Dijital Kapital
Girdabına kapılmış olunan anafor insanın aynı anda hem sonlu hem de bunun idrakinde olmasıdır.
Üç kuşaktır Tahtakale’de ithalat/ihracat ile uğraşan bir dostumun önemli bir tespiti vardır. Doktor, mühendis, mimar, yazılımcı vb. bir meslek sahibi olmak için üniversite eğitimine dek bir süreçten geçme konusunda herkes hem fikirdir de konu iş insanı olmaya geldiğinde cebine biraz sermaye koymak tek kritermiş gibi algılanır!
Tarihi nasıl ki kazananlar yazıyorsa, mesleklerle ilgili istatistikler de sadece “kazananlar”dan oluşuyor. Örneğin üniversite sınavına giren şu kadar öğrenciden bu kadarının şu mesleği seçtiğini biliyoruz. Ama sınavı kazanamayan öğrencilerin sonra ne yaptığını bilmiyoruz. Sınavı kazanıp da bir bölüme yerleşenlerin adedini biliyoruz da dört, beş ya da kaç sene sonra kaç tanesinin mezun olduğunu, kaç tanesinin yarı yolda fikir değiştirdiğini bilmiyoruz!
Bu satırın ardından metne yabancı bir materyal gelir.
-- ==== Sys2Proof/Laws/State.lean ====
section
/-! SUPPORT. One lemma per field per update of the state, so that no proof unfolds a record update. -/

namespace Sys2Proof.Machine

/-! setOsc -/

@[simp] theorem setOsc_run (s : State) (k : UnitIx) (o : Osc) : (s.setOsc k o).run = s.run := by cases k <;> rfl
@[simp] theorem setOsc_faultCause (s : State) (k : UnitIx) (o : Osc) : (s.setOsc k o).faultCause = s.faultCause := by cases k <;> rfl
@[simp] theorem setOsc_faultInfo (s : State) (k : UnitIx) (o : Osc) : (s.setOsc k o).faultInfo = s.faultInfo := by cases k <;> rfl
@[simp] theorem setOsc_cmd (s : State) (k : UnitIx) (o : Osc) : (s.setOsc k o).cmd = s.cmd := by cases k <;> rfl
@[simp] theorem setOsc_result (s : State) (k : UnitIx) (o : Osc) : (s.setOsc k o).result = s.result := by cases k <;> rfl
@[simp] theorem setOsc_arg0 (s : State) (k : UnitIx) (o : Osc) : (s.setOsc k o).arg0 = s.arg0 := by cases k <;> rfl
@[simp] theorem setOsc_arg1 (s : State) (k : UnitIx) (o : Osc) : (s.setOsc k o).arg1 = s.arg1 := by cases k <;> rfl
@[simp] theorem setOsc_arg2 (s : State) (k : UnitIx) (o : Osc) : (s.setOsc k o).arg2 = s.arg2 := by cases k <;> rfl
@[simp] theorem setOsc_arg3 (s : State) (k : UnitIx) (o : Osc) : (s.setOsc k o).arg3 = s.arg3 := by cases k <;> rfl
@[simp] theorem setOsc_arg4 (s : State) (k : UnitIx) (o : Osc) : (s.setOsc k o).arg4 = s.arg4 := by cases k <;> rfl
@[simp] theorem setOsc_touchSize (s : State) (k : UnitIx) (o : Osc) : (s.setOsc k o).touchSize = s.touchSize := by cases k <;> rfl
@[simp] theorem setOsc_touchX (s : State) (k : UnitIx) (o : Osc) : (s.setOsc k o).touchX = s.touchX := by cases k <;> rfl
@[simp] theorem setOsc_touchY (s : State) (k : UnitIx) (o : Osc) : (s.setOsc k o).touchY = s.touchY := by cases k <;> rfl
@[simp] theorem setOsc_levelDb (s : State) (k : UnitIx) (o : Osc) : (s.setOsc k o).levelDb = s.levelDb := by cases k <;> rfl
@[simp] theorem setOsc_target0 (s : State) (k : UnitIx) (o : Osc) : (s.setOsc k o).target0 = s.target0 := by cases k <;> rfl
@[simp] theorem setOsc_target1 (s : State) (k : UnitIx) (o : Osc) : (s.setOsc k o).target1 = s.target1 := by cases k <;> rfl
@[simp] theorem setOsc_gain (s : State) (k : UnitIx) (o : Osc) : (s.setOsc k o).gain = s.gain := by cases k <;> rfl
@[simp] theorem setOsc_intensity0 (s : State) (k : UnitIx) (o : Osc) : (s.setOsc k o).intensity0 = s.intensity0 := by cases k <;> rfl
@[simp] theorem setOsc_intensity1 (s : State) (k : UnitIx) (o : Osc) : (s.setOsc k o).intensity1 = s.intensity1 := by cases k <;> rfl
@[simp] theorem setOsc_lastOut (s : State) (k : UnitIx) (o : Osc) : (s.setOsc k o).lastOut = s.lastOut := by cases k <;> rfl
@[simp] theorem setOsc_framePos (s : State) (k : UnitIx) (o : Osc) : (s.setOsc k o).framePos = s.framePos := by cases k <;> rfl
@[simp] theorem setOsc_sampleCount (s : State) (k : UnitIx) (o : Osc) : (s.setOsc k o).sampleCount = s.sampleCount := by cases k <;> rfl
@[simp] theorem setOsc_presence (s : State) (k : UnitIx) (o : Osc) : (s.setOsc k o).presence = s.presence := by cases k <;> rfl
@[simp] theorem setOsc_halted (s : State) (k : UnitIx) (o : Osc) : (s.setOsc k o).halted = s.halted := by cases k <;> rfl
@[simp] theorem setOsc_sm0 (s : State) (k : UnitIx) (o : Osc) : (s.setOsc k o).sm0 = s.sm0 := by cases k <;> rfl
@[simp] theorem setOsc_sm1 (s : State) (k : UnitIx) (o : Osc) : (s.setOsc k o).sm1 = s.sm1 := by cases k <;> rfl
@[simp] theorem setOsc_mem (s : State) (k : UnitIx) (o : Osc) : (s.setOsc k o).mem = s.mem := by cases k <;> rfl
@[simp] theorem setOsc_dacStream (s : State) (k : UnitIx) (o : Osc) : (s.setOsc k o).dacStream = s.dacStream := by cases k <;> rfl
@[simp] theorem setOsc_scopeStream (s : State) (k : UnitIx) (o : Osc) : (s.setOsc k o).scopeStream = s.scopeStream := by cases k <;> rfl
@[simp] theorem setOsc_inputs (s : State) (k : UnitIx) (o : Osc) : (s.setOsc k o).inputs = s.inputs := by cases k <;> rfl
@[simp] theorem setOsc_responses (s : State) (k : UnitIx) (o : Osc) : (s.setOsc k o).responses = s.responses := by cases k <;> rfl
@[simp] theorem setOsc_tableEpoch (s : State) (k : UnitIx) (o : Osc) : (s.setOsc k o).tableEpoch = s.tableEpoch := by cases k <;> rfl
Zincir uzayıp gidiyor: Mezun olup o alanda iş hayatına atılanları biliyoruz da diğerlerini bilmiyoruz… (Aslında belki de dolaylı yoldan biliyoruz: Bazı iş-uğraş alanları var ki onlar öteki tüm olasılıklarda başarılı olamamışlar tarafından işgal edilmiş durumda!)
90lı yılların ortasındaki dot.com çılgınlığı sırasında K. Amerika’da ve Avrupa’da yola çıkan düzinelerce yeni teşebbüsün başına neler geldiğini de bilmiyoruz. İpi göğüsleyen birkaç tanesinden haberimiz var (eBay, Amazon, Google, Youtube vd). Sadece kazananlardan oluşan istatistikler ister istemez yanlış yönlendiriyor bizi. Sanki o yola çıkmış herkes kazanmış. Hal böyle olunca başarı hikayeleri aşırı-yorum örnekleri haline geliyor. Dün internet ile ilgili bir şeyler yapanlar (Andreessen, Brin, Dorsey, Zuckerberg vb.) milyarder oldu. Bugün de sıra kriptopara teknolojisiyle uğraşanlarda (Vitalik, Zhao, vb.). Gibi.
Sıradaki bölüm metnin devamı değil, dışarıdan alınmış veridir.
-- ==== Sys2Proof/Laws/Ops.lean ====
section
/-! SUPPORT. One lemma for each shared operation that says once what it can do. -/

namespace Sys2Proof.Machine

/-- What each command does once its checks have passed: what `exec` runs it with. -/
def operationOf : Instr → State → Attempt
  | .nop => fun s => .ok s
  | .oscConfig u => oscConfigure Config.params (unitOf u)
  | .oscSetfreq u => fun s => .ok (oscSetFrequency (unitOf u) s)
  | .oscProcess u => oscProcessCommand Config.params (unitOf u)
  | .smoothConfig u => smoothConfigure Config.params (unitOf u)
  | .smoothProcess u => fun s => .ok (smoothProcessCommand (unitOf u) s)
  | .smoothSetstate u => fun s => .ok (smoothSetState (unitOf u) s)
  | .smoothSetcoef u => fun s => .ok (smoothSetCoef (unitOf u) s)
  | .map => mapCommand
  | .am => fun s => .ok (amCommand s)
  | .gainDb => fun s => .ok (gainCommand Config.params s)
  | .outScale => fun s => .ok (outCommand s)
  | .frame => fun s => .ok (frameStep Config.params s)
  | .step => streamStep Config.params

/-- Every command runs through `runCommand`. -/
theorem exec_eq_runCommand (i : Instr) (s : State) : exec i s = runCommand i (operationOf i) s := by
  cases i <;> rfl

/-- A halted block runs no command (R27, R47). -/
theorem exec_halted {s : State} (i : Instr) (h : s.halted = true) : exec i s = .next s := by
  simp [exec_eq_runCommand, runCommand, h]

/-- The checks of R82 pass exactly where the command may run. -/
theorem commandFault?_none {i : Instr} {s : State} (h : MayRun i s) : commandFault? i s = none := by
  obtain ⟨-, hr, hw⟩ := h
  have hw : i.unitField.toNat ≤ 1 := by simpa [WellFormed] using hw
  rcases hr with hr | hr <;> simp [commandFault?, hr, Nat.not_lt.2 hw]

/-- A command that may run commits its state, or takes its fault. -/
theorem exec_mayRun {i : Instr} {s : State} (h : MayRun i s) :
    exec i s = .next (settle false (encode i) s (operationOf i s)) := by
  simp [exec_eq_runCommand, runCommand, h.1, commandFault?_none h]

/-- Everything `exec` can do: nothing in a halted block, a fault taken, or the operation's own state. -/
theorem exec_cases (i : Instr) (s : State) :
    (s.halted = true ∧ exec i s = .next s) ∨
    (s.halted = false ∧ ∃ f, exec i s = .next (takeFault false (encode i) f s)) ∨
    (s.halted = false ∧ ∃ t, operationOf i s = .ok t ∧ exec i s = .next t) := by
  cases h : s.halted
  · right
    rw [exec_eq_runCommand, runCommand, h]
    cases hf : commandFault? i s with
    | some f => exact .inl ⟨rfl, f, by simp⟩
    | none =>
      cases ho : operationOf i s with
      | ok t => exact .inr ⟨rfl, t, rfl, by simp [settle]⟩
      | error f => exact .inl ⟨rfl, f, by simp [settle]⟩
  · exact .inl ⟨rfl, exec_halted i h⟩

/-- A well-formed UNIT field is the number of the unit it selects (R83). -/
theorem unitNumber_unitOf {u : UnitField} (h : u.toNat ≤ 1) : unitNumber (unitOf u) = u := by
  have : u = 0 ∨ u = 1 := by
    rcases Nat.le_one_iff_eq_zero_or_eq_one.1 h with h | h
    · exact .inl (BitVec.eq_of_toNat_eq h)
    · exact .inr (BitVec.eq_of_toNat_eq h)
  rcases this with rfl | rfl <;> rfl

theorem isNaN_or_isInf (x : F32) : (Binary32.isNaN x || Binary32.isInf x) = !Binary32.isFinite x := by
  cases h : Binary32.isFinite x
  · cases hn : Binary32.isNaN x <;> cases hi : Binary32.isInf x <;>
      simp_all [Binary32.isFinite, Binary32.isNaN, Binary32.isInf]
    omega
  · simp [Binary32.isNaN_of_isFinite h, Binary32.isInf_of_isFinite h]

/-- A ready oscillator processes: its sample and its new register set (R102). -/
theorem oscProcess_ready {p : Params} {k : UnitIx} {s : State} (h : OscReady p (s.osc k)) :
    oscProcess p k s = .ok (processedSample s k, s.setOsc k (processedOsc (s.osc k))) := by
  unfold oscProcess processedSample processedOsc asU32
  by_cases hn : (s.osc k).len = 0
  · have : s.setOsc k (s.osc k) = s := by cases k <;> rfl
    simp [hn, this]
  · have hn' : (s.osc k).len.toNat ≠ 0 := fun e => hn (BitVec.eq_of_toNat_eq (by simpa using e))
    obtain ⟨hf, hp⟩ := h.resolve_left hn
    have hp' : (Binary32.lt (accumulatedPhase (s.osc k)) Binary32.zero && decide (p.negPhase = .fault)) = false := by
      rcases hp with hp | hp <;> simp [hp]
    rw [if_neg hn, if_neg hn]
    simp [hn', isNaN_or_isInf, hf, hp']

/-- An oscillator that is not ready faults, NONFINITE_PHASE before NEG_PHASE (R102, R204). -/
theorem oscProcess_not_ready {p : Params} {k : UnitIx} {s : State} (h : ¬ OscReady p (s.osc k)) :
    oscProcess p k s = .error
      (if Binary32.isFinite (accumulatedPhase (s.osc k)) = true then ⟨.negPhase, unitNumber k⟩
       else ⟨.nonfinitePhase, unitNumber k⟩) := by
  unfold OscReady at h
  have hn : (s.osc k).len ≠ 0 := fun e => h (.inl e)
  have hn' : (s.osc k).len.toNat ≠ 0 := fun e => hn (BitVec.eq_of_toNat_eq (by simpa using e))
  unfold oscProcess asU32
  cases hf : Binary32.isFinite (accumulatedPhase (s.osc k))
  · simp [hn', isNaN_or_isInf, hf]
  · have hl : Binary32.lt (accumulatedPhase (s.osc k)) Binary32.zero = true := by
      by_contra hc; exact h (.inr ⟨hf, .inl (by simpa using hc)⟩)
    have hp : p.negPhase = .fault := by
      cases hp : p.negPhase
      · exact absurd (.inr ⟨hf, .inr hp⟩) h
      · rfl
    simp [hn', isNaN_or_isInf, hf, hl, hp]

/-- What `osc_process` answers when it does not fault. -/
theorem oscProcess_ok {p : Params} {k : UnitIx} {s t : State} {v : F32} (h : oscProcess p k s = .ok (v, t)) :
    OscReady p (s.osc k) ∧ v = processedSample s k ∧ t = s.setOsc k (processedOsc (s.osc k)) := by
  by_cases hr : OscReady p (s.osc k)
  · rw [oscProcess_ready hr] at h
    cases h; exact ⟨hr, rfl, rfl⟩
  · rw [oscProcess_not_ready hr] at h; cases h

/-- `axesStep` written out: both filters, frequencies and intensities, from the state before (R181). -/
theorem axesStep_eq (s : State) : axesStep s = { s with
    sm0 := ⟨smoothOutput s.sm0 s.target0, s.sm0.coef⟩
    sm1 := ⟨smoothOutput s.sm1 s.target1, s.sm1.coef⟩
    osc0 := { s.osc0 with freq := controlFrequency (smoothOutput s.sm0 s.target0) }
    osc1 := { s.osc1 with freq := controlFrequency (smoothOutput s.sm1 s.target1) }
    intensity0 := controlIntensity (smoothOutput s.sm0 s.target0)
    intensity1 := controlIntensity (smoothOutput s.sm1 s.target1) } := by
  simp only [axesStep, axisStep, smoothProcess, State.setSm, State.setOsc, State.setIntensity, State.sm, State.osc,
    State.target]

/-- Processing oscillator 0 changes neither the register set nor the sample of oscillator 1. -/
theorem processedSample_setOsc_other (s : State) (o : Osc) : processedSample (s.setOsc .k0 o) .k1 = processedSample s .k1 := rfl

/-- A stream step with both oscillators ready, written out (R181, R182). -/
theorem streamStep_ready {p : Params} {s : State} (h : StreamReady p s) :
    streamStep p s = .ok (advanceCounters p
      (let a := axesStep (frameGate p s)
       let r := (a.setOsc .k0 (processedOsc a.osc0)).setOsc .k1 (processedOsc a.osc1)
       emitSample (outFn (amFn (processedSample a .k0) (processedSample a .k1)) r.gain) r)) := by
  unfold streamStep sampleStep
  rw [oscProcess_ready (h .k0)]
  have h1 : OscReady p (((axesStep (frameGate p s)).setOsc .k0
      (processedOsc ((axesStep (frameGate p s)).osc .k0))).osc .k1) := h .k1
  simp only [oscProcess_ready h1]
  rfl

/-- The fault of a stream step whose oscillators are not both ready: oscillator 0's first (R205). -/
theorem streamStep_not_ready {p : Params} {s : State} (h : ¬ StreamReady p s) :
    ∃ f, streamStep p s = .error f := by
  unfold streamStep sampleStep
  by_cases h0 : OscReady p ((axesStep (frameGate p s)).osc .k0)
  · have h1 : ¬ OscReady p (((axesStep (frameGate p s)).setOsc .k0
        (processedOsc ((axesStep (frameGate p s)).osc .k0))).osc .k1) :=
      fun h1 => h fun k => by cases k; exacts [h0, h1]
    simp only [oscProcess_ready h0, oscProcess_not_ready h1]
    exact ⟨_, rfl⟩
  · simp only [oscProcess_not_ready h0]
    exact ⟨_, rfl⟩

/-- What a stream step answers when it does not fault. -/
theorem streamStep_ok {p : Params} {s t : State} (h : streamStep p s = .ok t) :
    StreamReady p s ∧ t = advanceCounters p
      (let a := axesStep (frameGate p s)
       let r := (a.setOsc .k0 (processedOsc a.osc0)).setOsc .k1 (processedOsc a.osc1)
       emitSample (outFn (amFn (processedSample a .k0) (processedSample a .k1)) r.gain) r) := by
  by_cases hr : StreamReady p s
  · rw [streamStep_ready hr] at h; cases h; exact ⟨hr, rfl⟩
  · obtain ⟨f, hf⟩ := streamStep_not_ready hr
    rw [hf] at h; cases h

/-- The state a stream step commits, in the fields its oscillators leave alone. -/
theorem frameGate_eq (p : Params) (s : State) : frameGate p s = { s with
    target0 := if s.framePos = 0 ∧ touchGate s.touchSize = true then s.touchX else s.target0
    target1 := if s.framePos = 0 ∧ touchGate s.touchSize = true then s.touchY else s.target1
    presence := if s.framePos = 0 then touchGate s.touchSize else s.presence
    gain := if s.framePos = 0 then gainFn p s.levelDb else s.gain } := by
  unfold frameGate
  split <;> simp_all [frameStep]

/-- The fields no operation of the block writes: the input registers, CTRL.RUN, CMD, the fault record, HALTED and the
model's own fields. -/
structure SameControl (s t : State) : Prop where
  run : t.run = s.run
  halted : t.halted = s.halted
  faultCause : t.faultCause = s.faultCause
  faultInfo : t.faultInfo = s.faultInfo
  cmd : t.cmd = s.cmd
  arg0 : t.arg0 = s.arg0
  arg1 : t.arg1 = s.arg1
  arg2 : t.arg2 = s.arg2
  arg3 : t.arg3 = s.arg3
  arg4 : t.arg4 = s.arg4
  touchSize : t.touchSize = s.touchSize
  touchX : t.touchX = s.touchX
  touchY : t.touchY = s.touchY
  levelDb : t.levelDb = s.levelDb
  inputs : t.inputs = s.inputs
  responses : t.responses = s.responses
  tableEpoch : t.tableEpoch = s.tableEpoch

theorem SameControl.refl (s : State) : SameControl s s := by constructor <;> rfl

theorem streamStep_sameControl {p : Params} {s t : State} (h : streamStep p s = .ok t) : SameControl s t := by
  obtain ⟨-, rfl⟩ := streamStep_ok h
  constructor <;> simp [axesStep_eq, frameGate_eq]

/-- What OSC_CONFIG answers when it does not fault (R100). -/
theorem oscConfigure_ok {p : Params} {k : UnitIx} {s t : State} (h : oscConfigure p k s = .ok t) :
    Binary32.gt s.arg0 Binary32.zero = true ∧ s.arg1.toNat ≤ p.tableCapacity ∧
      t = (copyTable k s.arg1.toNat s).setOsc k (configuredOsc s (s.osc k)) := by
  unfold oscConfigure oscSampleRateArg oscLengthArg asU32 at h
  cases hg : Binary32.gt s.arg0 Binary32.zero
  · simp [hg] at h
  · by_cases hl : p.tableCapacity < s.arg1.toNat
    · simp [hg, hl] at h
    · simp [hg, hl] at h
      exact ⟨rfl, by omega, h.symm⟩

/-- What SMOOTH_CONFIG answers when it does not fault (R120). -/
theorem smoothConfigure_ok {p : Params} {a : UnitIx} {s t : State} (h : smoothConfigure p a s = .ok t) :
    t = s.setSm a { s.sm a with coef := smoothCoefficient p (cutoffArg s) (smoothSampleRateArg s) } := by
  unfold smoothConfigure at h
  split at h
  · cases h
  · cases h; rfl

/-- What OSC_PROCESS answers when it does not fault (R102). -/
theorem oscProcessCommand_ok {p : Params} {k : UnitIx} {s t : State} (h : oscProcessCommand p k s = .ok t) :
    OscReady p (s.osc k) ∧ t = (s.setOsc k (processedOsc (s.osc k))).setResult (processedSample s k) := by
  unfold oscProcessCommand at h
  split at h
  · next v u hv => obtain ⟨hr, rfl, rfl⟩ := oscProcess_ok hv; cases h; exact ⟨hr, rfl⟩
  · cases h

/-- What MAP answers when it does not fault (R140). -/
theorem mapCommand_ok {s t : State} (h : mapCommand s = .ok t) :
    t = s.setResult (mapFn s.arg0 s.arg1 s.arg2 s.arg3 s.arg4) := by
  unfold mapCommand at h
  split at h
  · cases h
  · cases h; rfl

/-- No operation of a command writes the control fields. -/
theorem operationOf_sameControl {i : Instr} {s t : State} (h : operationOf i s = .ok t) : SameControl s t := by
  cases i <;> simp only [operationOf, Except.ok.injEq] at h
  case oscConfig => obtain ⟨-, -, rfl⟩ := oscConfigure_ok h; constructor <;> simp
  case oscProcess => obtain ⟨-, rfl⟩ := oscProcessCommand_ok h; constructor <;> simp
  case smoothConfig => obtain rfl := smoothConfigure_ok h; constructor <;> simp
  case map => obtain rfl := mapCommand_ok h; constructor <;> simp
  case step => exact streamStep_sameControl h
  all_goals subst h
  case nop => exact .refl _
  case oscSetfreq => constructor <;> simp [oscSetFrequency]
  case smoothProcess => constructor <;> simp [smoothProcessCommand, smoothProcess]
  case smoothSetstate => constructor <;> simp [smoothSetState]
  case smoothSetcoef => constructor <;> simp [smoothSetCoef]
  case am => constructor <;> simp [amCommand]
  case gainDb => constructor <;> simp [gainCommand]
  case outScale => constructor <;> simp [outCommand]
  case frame => constructor <;> simp

/-- Everything a tick can do: nothing, a fault taken, or one stream step (R182). -/
theorem dacTick_cases (p : Params) (s : State) :
    dacTick p s = s ∨
    (s.halted = false ∧ s.run = true ∧
      ((∃ f, dacTick p s = takeFault true tickFaultInfo f s) ∨ ∃ t, streamStep p s = .ok t ∧ dacTick p s = t)) := by
  unfold dacTick
  cases hr : s.run <;> cases hh : s.halted <;> simp
  cases hs : streamStep p s with
  | ok t => exact .inr (.inr rfl)
  | error f => exact .inr (.inl ⟨f, rfl⟩)

/-- A tick that is not dropped performs one stream step (R182). -/
theorem dacTick_running {s : State} (p : Params) (hr : s.run = true) (hh : s.halted = false) :
    dacTick p s = settle true tickFaultInfo s (streamStep p s) := by
  rw [dacTick, hr, hh]; simp only [Bool.not_false, Bool.and_self, if_true]

/-- A tick that is dropped (R182). -/
theorem dacTick_dropped {s : State} (p : Params) (h : s.run = false ∨ s.halted = true) : dacTick p s = s := by
  unfold dacTick; rcases h with h | h <;> simp [h]

/-! The expressions of the datapath in the primitive operations, so that no proof unfolds the arithmetic. -/

theorem binary32_add : binary32.add = Binary32.add := rfl
theorem binary32_sub : binary32.sub = Binary32.sub := rfl
theorem binary32_mul : binary32.mul = Binary32.mul := rfl
theorem binary32_div : binary32.div = Binary32.div := rfl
Uzun yıllar Google’da başkanlık yapmış Eric Schmidt’in teknoloji ile ilgili tespiti (“Teknoloji özünde yıkıcıdır”) belki de gerçek yıkıcıyı gölgelemek için icat edilmiş bir perdedir: Kapitalizm özünde yıkıcıdır! Vahşidir! Geride kalan ya da kadrajdan çıkan öteki herkes, ipi göğüslemiş olanların “başarı”larının altında ezilip yok oluyor. Her ne kadar başarılı olanların amacı o olmasa da. Yoksa değil mi? (örn. “rekabet” nedir?). Girdabına kapılmış olunan anafor insanın aynı anda hem sonlu hem de bunun idrakinde olmasıdır. Bill Gates de bir gün ölecek!
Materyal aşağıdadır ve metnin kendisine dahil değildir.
-- ==== Sys2Proof/Laws/Decode.lean ====
section
/-! SUPPORT. The fields of a word in each format of spec/30_encoding.md R72, and a word as the format of its
fields. -/

namespace Sys2Proof

/-! ## Reading the fields a format wrote -/

@[simp] theorem opGroup_formatNNN (o : BitVec 4) (nnn : Addr) : opGroup (formatNNN o nnn) = o :=
  BitVec.extractLsb'_append_eq_left

@[simp] theorem opNNN_formatNNN (o : BitVec 4) (nnn : Addr) : opNNN (formatNNN o nnn) = nnn :=
  BitVec.extractLsb'_append_eq_right

@[simp] theorem opGroup_formatXNN (o : BitVec 4) (x : RegIdx) (nn : Byte) : opGroup (formatXNN o x nn) = o :=
  opGroup_formatNNN o (x ++ nn)

@[simp] theorem opX_formatXNN (o : BitVec 4) (x : RegIdx) (nn : Byte) : opX (formatXNN o x nn) = x := by
  apply BitVec.eq_of_getLsbD_eq
  intro i hi
  simp only [opX, formatXNN, BitVec.getLsbD_extractLsb', BitVec.getLsbD_append]
  simp [hi]
  omega

@[simp] theorem opNN_formatXNN (o : BitVec 4) (x : RegIdx) (nn : Byte) : opNN (formatXNN o x nn) = nn := by
  apply BitVec.eq_of_getLsbD_eq
  intro i hi
  simp only [opNN, formatXNN, BitVec.getLsbD_extractLsb', BitVec.getLsbD_append]
  simp [hi]
  omega

@[simp] theorem opGroup_formatXYN (o : BitVec 4) (x y : RegIdx) (n : BitVec 4) : opGroup (formatXYN o x y n) = o :=
  opGroup_formatXNN o x (y ++ n)

@[simp] theorem opX_formatXYN (o : BitVec 4) (x y : RegIdx) (n : BitVec 4) : opX (formatXYN o x y n) = x :=
  opX_formatXNN o x (y ++ n)

@[simp] theorem opY_formatXYN (o : BitVec 4) (x y : RegIdx) (n : BitVec 4) : opY (formatXYN o x y n) = y := by
  apply BitVec.eq_of_getLsbD_eq
  intro i hi
  simp only [opY, formatXYN, BitVec.getLsbD_extractLsb', BitVec.getLsbD_append]
  simp [hi, show 4 + i < 8 by omega]
  omega

@[simp] theorem opN_formatXYN (o : BitVec 4) (x y : RegIdx) (n : BitVec 4) : opN (formatXYN o x y n) = n := by
  apply BitVec.eq_of_getLsbD_eq
  intro i hi
  simp only [opN, formatXYN, BitVec.getLsbD_extractLsb', BitVec.getLsbD_append]
  simp [hi, show i < 8 by omega]
  omega

/-! ## A word is the format of its fields -/

theorem formatNNN_fields (w : Word) : formatNNN (opGroup w) (opNNN w) = w := by
  apply BitVec.eq_of_getLsbD_eq
  intro i hi
  simp only [formatNNN, opGroup, opNNN, BitVec.getLsbD_append, BitVec.getLsbD_extractLsb']
  split
  · simp [*]
  · next h => simp [show i - 12 < 4 by omega, show 12 + (i - 12) = i by omega]

theorem opNNN_fields (w : Word) : (opX w ++ opNN w : BitVec 12) = opNNN w := by
  apply BitVec.eq_of_getLsbD_eq
  intro i hi
  simp only [opX, opNN, opNNN, BitVec.getLsbD_append, BitVec.getLsbD_extractLsb']
  split
  · simp [*]
  · next h => simp [hi, show i - 8 < 4 by omega, show 8 + (i - 8) = i by omega]

theorem opNN_fields (w : Word) : (opY w ++ opN w : BitVec 8) = opNN w := by
  apply BitVec.eq_of_getLsbD_eq
  intro i hi
  simp only [opY, opN, opNN, BitVec.getLsbD_append, BitVec.getLsbD_extractLsb']
  split
  · simp [*]
  · next h => simp [hi, show i - 4 < 4 by omega, show 4 + (i - 4) = i by omega]

theorem formatXNN_fields (w : Word) : formatXNN (opGroup w) (opX w) (opNN w) = w := by
  rw [formatXNN, opNNN_fields]; exact formatNNN_fields w

theorem formatXYN_fields (w : Word) : formatXYN (opGroup w) (opX w) (opY w) (opN w) = w := by
  rw [formatXYN, opNN_fields]; exact formatXNN_fields w

/-! ## Masking a format, field by field -/

theorem formatNNN_and (o p : BitVec 4) (a b : Addr) :
    formatNNN o a &&& formatNNN p b = formatNNN (o &&& p) (a &&& b) :=
  BitVec.and_append

theorem formatXNN_and (o p : BitVec 4) (x u : RegIdx) (a b : Byte) :
    formatXNN o x a &&& formatXNN p u b = formatXNN (o &&& p) (x &&& u) (a &&& b) :=
  (formatNNN_and o p (x ++ a) (u ++ b)).trans (congrArg (formatNNN (o &&& p)) BitVec.and_append)

theorem formatXYN_and (o p : BitVec 4) (x u y v : RegIdx) (n m : BitVec 4) :
    formatXYN o x y n &&& formatXYN p u v m = formatXYN (o &&& p) (x &&& u) (y &&& v) (n &&& m) :=
  (formatXNN_and o p x u (y ++ n) (v ++ m)).trans (congrArg (formatXNN (o &&& p) (x &&& u)) BitVec.and_append)

/-! ## The two bytes of a word -/

/-- The word of two bytes gives the bytes back. -/
@[simp] theorem wordOfBytes_hi (hi lo : Byte) : (wordOfBytes hi lo).extractLsb' 8 8 = hi :=
  BitVec.extractLsb'_append_eq_left

@[simp] theorem wordOfBytes_lo (hi lo : Byte) : (wordOfBytes hi lo).extractLsb' 0 8 = lo :=
  BitVec.extractLsb'_append_eq_right

/-- A word is the word of its two bytes. -/
@[simp] theorem wordOfBytes_bytes (w : Word) : wordOfBytes (w.extractLsb' 8 8) (w.extractLsb' 0 8) = w := by
  apply BitVec.eq_of_getLsbD_eq
  intro i hi
  simp only [wordOfBytes, BitVec.getLsbD_append, BitVec.getLsbD_extractLsb']
  split
  · simp [*]
  · next h => simp [show i - 8 < 8 by omega, show 8 + (i - 8) = i by omega]

end Sys2Proof
end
Kapitalizm, büyük başarı elde etmenin kriterini kendi ideolojisine uygun olarak belirlemiş; maddi zenginlik! Bir meslek sahibi olup da kariyer yapamayanlar için geriye kalan tek seçenek bu. İster iş insanı ol ister başka bir şey. Yeter ki sonunda maddi zenginliğe ulaş. Ne kadar çok o kadar iyi. O zaman toplum seni kabul eder, defolarını görmezden gelir.
Maddi zenginliğe hak ederek ulaşanlar olsa da göz önünde olanlar, açlıkları bir türlü geçmeyen ötekiler olduğundan, kamunun zihninde hatalı bir imaj oluşur. O nedenle pek çok kişi için maddi zenginlik belli bir raddeden sonra “aşırı” olarak değerlendirilir. Ya aşırı ya da hak edilmemiş! Oysa kimse Mimar Sinan’ı ne kadar çok yapı inşa ettiği için eleştirmez. Ya da bir sanatçıyı, romancıyı verdiği eser adedinden dolayı benzer şekilde ayıplamaz-suçlamaz! Zamanında kapitali tekelinde tutan soylular(ın bugünkü aile temsilcileri) belki de kara kara düşünmeli: O ilk öküzü vermeyeceklermiş! Para (çoğu) insanı zehirliyor!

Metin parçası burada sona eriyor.